25
Nov 10
25
Nov 10

Produção de electricidade de fontes renováveis cresceu 71%

O total da potência instalada renovável atingiu 9 374 MW, no final de Setembro de 2010, de acordo com as estatísticas da Direcção-Geral da Energia e Geologia (DGEG). O aumento de potência, relativamente a Julho, verificou-se com a entrada em funcionamento de cinco novas centrais, três fotovoltaicas, uma eólica e outra de biogás e ao reforço de potência em duas das centrais eólicas já existentes

A produção total de energia eléctrica, a partir de fontes de energias renováveis, registou um acréscimo de 71 por cento de Janeiro a Setembro de 2010, relativamente a igual período de 2009.


Começa a verificar-se um abrandamento do crescimento da produção devido, essencialmente, ao comportamento da sua componente hídrica registado no 3º trimestre, comparativamente ao registado nos primeiros seis meses do ano. Assim, enquanto neste período a produção hídrica cresce 128 por cento, relativamente ao período homólogo de 2009, no 3º trimestre já só regista um acréscimo de 40 por cento.


A produção eólica, de Janeiro a Setembro de 2010, cresceu 34 por cento relativamente a igual período de 2009. «A produção eólica acompanha a evolução verificada na produção hídrica registando um crescimento de 49 por cento no 1º semestre, enquanto no 3º trimestre cresce 2 por cento».
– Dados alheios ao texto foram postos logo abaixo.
/-! ## Flags, free choices, groups, answers -/

theorem State.EnginesHold.setFlag (h : s.EnginesHold) (f : EventFlag) : (s.setFlag f).EnginesHold :=
  h.same (congrArg State.branches (setFlag_only s f) :)

theorem State.EnginesHold.raiseNotice (h : s.EnginesHold) : s.raiseNotice.EnginesHold :=
  h.same (congrArg State.branches (raiseNotice_only s) :)

theorem State.EnginesHold.wakeUp (h : s.EnginesHold) : s.wakeUp.EnginesHold :=
  h.same (congrArg State.branches (wakeUp_only s) :)

theorem State.EnginesHold.pick {α : Type} (h : s.EnginesHold) {xs : List α} {x : α} (hp : s.pick xs = some (x, t)) :
    t.EnginesHold := h.same (congrArg State.branches (pick_only s xs x t hp) :)

theorem State.EnginesHold.withGroups (h : s.EnginesHold) (ho : t.withGroups s = s) : t.EnginesHold :=
  h.same (congrArg State.branches ho :)

theorem State.EnginesHold.recordFault (h : s.EnginesHold) (b : Fin 4) (o : Operation) (status : Status) :
    (s.recordFault b o status).EnginesHold := h.same (congrArg State.branches (recordFault_only s b o status) :)

/-- An IDLE engine goes to POSTING, and holds no operation in either (R80, R87). -/
theorem State.EnginesHold.addAnswer (h : s.EnginesHold) (b : Fin 4) (r : Record) : (s.addAnswer b r).EnginesHold := by
  unfold State.addAnswer
  split
  · exact h
  · by_cases hidle : (s.branch b).phase = .idle
    · refine h.modBranch (holds_of_none ?_ ?_)
      · exact (h.branch b).op_none (by rw [hidle]; rfl)
      · exact congrArg Phase.holdsOperation (if_pos hidle)
    · exact h.keep rfl (if_neg hidle)

/-! ## Stalls, freed slots, polls -/

theorem State.EnginesHold.endStalls (h : s.EnginesHold) (fuel : Nat) : (s.endStalls fuel).EnginesHold := by
  induction fuel generalizing s with
  | zero => exact h
  | succ n ih =>
    unfold State.endStalls
    split
    · split
      · exact h
      · rename_i b s' hp
        have hstall : (s.branch b).phase = .stall := of_decide_eq_true (List.mem_filter.1 (pick_mem s _ _ _ hp)).2
        have hb : s'.branch b = s.branch b := (congrArg (fun t : State => t.branch b) (pick_only s _ _ _ hp) :)
        have hop : (s'.branch b).op.isSome = true := by
          rw [hb]
          exact (h.branch b).isSome (by rw [hstall]; rfl)
        exact ih ((h.pick hp).modBranch (holds_of_op hop rfl))
    · exact h

theorem State.EnginesHold.roomFreed (h : s.EnginesHold) : s.roomFreed.EnginesHold := h.endStalls 4

theorem State.EnginesHold.grantPass (h : s.EnginesHold) : s.grantPass.EnginesHold := h.ofUngranted (grantPass_ungranted s)

theorem State.EnginesHold.attemptPoll (h : s.EnginesHold) (b : Fin 4) : (s.attemptPoll b).EnginesHold :=
  h.ofUngranted (attemptPoll_ungranted s b)

theorem State.EnginesHold.trigger (h : s.EnginesHold) (b : Fin 4) : (s.trigger b).EnginesHold := by
  unfold State.trigger
  dsimp only
  split
  · exact h
  · split
    · split
      · split
        · exact h
        · exact h.attemptPoll b
      · exact h
    · split
      · exact h
      · exact h

theorem State.EnginesHold.levelTrigger (h : s.EnginesHold) (b : Fin 4) : (s.levelTrigger b).EnginesHold := by
  unfold State.levelTrigger
  split
  · exact h.trigger b
  · exact h

theorem State.EnginesHold.modAttn (h : s.EnginesHold) (b : Fin 4) (f : Attn → Attn) : (s.modAttn b f).EnginesHold := h

theorem State.EnginesHold.writeAttnFields (h : s.EnginesHold) (b : Fin 4) (store : Attn → Attn) :
    (s.writeAttnFields b store).EnginesHold := by
  unfold State.writeAttnFields
  dsimp only
  split
  · exact (h.modAttn b _).levelTrigger b
  · exact h.modAttn b _

theorem State.EnginesHold.claims (h : s.EnginesHold) : s.claims.EnginesHold := h.ofUngranted (claims_ungranted s)

theorem State.EnginesHold.endHoldoff (h : s.EnginesHold) (b : Fin 4) : (s.endHoldoff b).EnginesHold :=
  h.ofUngranted (endHoldoff_ungranted s b)

theorem State.EnginesHold.freeIfDone (h : s.EnginesHold) (i : Fin 16) : (s.freeIfDone i).EnginesHold :=
  h.ofUngranted (freeIfDone_ungranted s i)

/-! ## Entries that end -/

theorem State.EnginesHold.endEntry (h : s.EnginesHold) (i : Fin 16) (st : EntryState) (status : Status) :
    (s.endEntry i st status).EnginesHold := by
  unfold State.endEntry
  split
  · exact h
  · exact h.ofUngranted (dropQueued_ungranted _ i _)

/-! ## What follows at once -/

theorem State.EnginesHold.takeOp (h : s.EnginesHold) (b : Fin 4) (o : Operation) (rest : List Operation) :
    (s.takeOp b o rest).EnginesHold := by
  have ht := h.modBranch (b := b) (f := fun br => Branch.beginAttempt
    { br with queue := rest, op := some o, retryCount := 0, lastCause := .absent, told := none } o) (beginAttempt_holds rfl o)
  unfold State.takeOp
  dsimp only
  split
  · exact ht
  · exact ht

theorem State.EnginesHold.takeNext (h : s.EnginesHold) (b : Fin 4) : (s.takeNext b).EnginesHold := by
  unfold State.takeNext
  split
  · exact h
  · exact (h.takeOp b _ _).freed (slotFreed_freed _ b)

/-- An engine leaves POSTING with its last answer, and holds no operation in IDLE either (R81, R87). -/
theorem State.EnginesHold.postNext (h : s.EnginesHold) (b : Fin 4) : (s.postNext b).EnginesHold := by
  unfold State.postNext
  split
  · exact h
  · rename_i r rest _
    have hpushed : (s.pushRecord r).EnginesHold := h
    by_cases hlast : (s.branch b).phase = .posting ∧ rest = []
    · refine hpushed.modBranch (holds_of_none ?_ ?_)
      · exact (h.branch b).op_none (by rw [hlast.1]; rfl)
      · exact congrArg Phase.holdsOperation (if_pos hlast)
    · exact hpushed.keep rfl (if_neg hlast)

theorem State.EnginesHold.follow (h : s.EnginesHold) (f : Follow) : (s.follow f).EnginesHold := by
  cases f with
  | take b => exact h.takeNext b
  | post b => exact h.postNext b
  | judge => exact h.freed (judge_freed s)

theorem State.EnginesHold.settleIn (h : s.EnginesHold) (fuel : Nat) : (s.settleIn fuel).EnginesHold := by
  induction fuel generalizing s with
  | zero => exact h
  | succ n ih =>
    unfold State.settleIn
    split
    · exact h
    · rename_i hp; exact ih ((h.pick hp).follow _)

theorem State.EnginesHold.settle (h : s.EnginesHold) : s.settle.EnginesHold := h.settleIn _

theorem State.EnginesHold.beginFrame (h : s.EnginesHold) : s.beginFrame.EnginesHold :=
  h.same (congrArg State.branches (beginFrame_only s) :)

theorem State.EnginesHold.quiesce (h : s.EnginesHold) : s.quiesce.EnginesHold :=
  h.same (congrArg State.branches (quiesce_only s) :)

theorem State.EnginesHold.endEvent (h : s.EnginesHold) : s.endEvent.EnginesHold := h.settle.beginFrame.settle.quiesce

/-! ## Runs of the engines -/

theorem State.EnginesHold.handOn (h : s.EnginesHold) (b : Fin 4) (o : Operation) (status : Status) (dataDone : Nat) :
    (s.handOn b o status dataDone).EnginesHold := by
  unfold State.handOn
  split
  · exact h.ofUngranted (pieceEnd_ungranted s _ o _ _ status)
  · split
    · exact h
    · exact h.recordFault b o status
  · exact h.addAnswer b _
  · dsimp only
    split
    · exact h.addAnswer b _
    · exact (h.addAnswer b _).withGroups (reportMember_only _ _ _)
Até Setembro de 2010 foram já licenciados cerca de 10 461 MW de instalações electroprodutoras a partir de fontes de energia renovável ( mais 12 por cento relativamente à potência instalada actualmente). Até Setembro de 2010, foram licenciados 4 433 MW de potência eólica. Atendendo à potência licenciada, prevê-se que até final de 2010 estejam instalados 4 000 MW de potência eólica no sistema eólico nacional.

O total de potência licenciada renovável está concentrado no norte do País, essencialmente devido à localização das grandes hídricas e de um número significativo de parques eólicos. Os distritos de Lisboa, Leiria, Faro, Castelo Branco e Viseu apresentam uma forte componente eólica, superior a 50 por cento da potência renovável desses distritos.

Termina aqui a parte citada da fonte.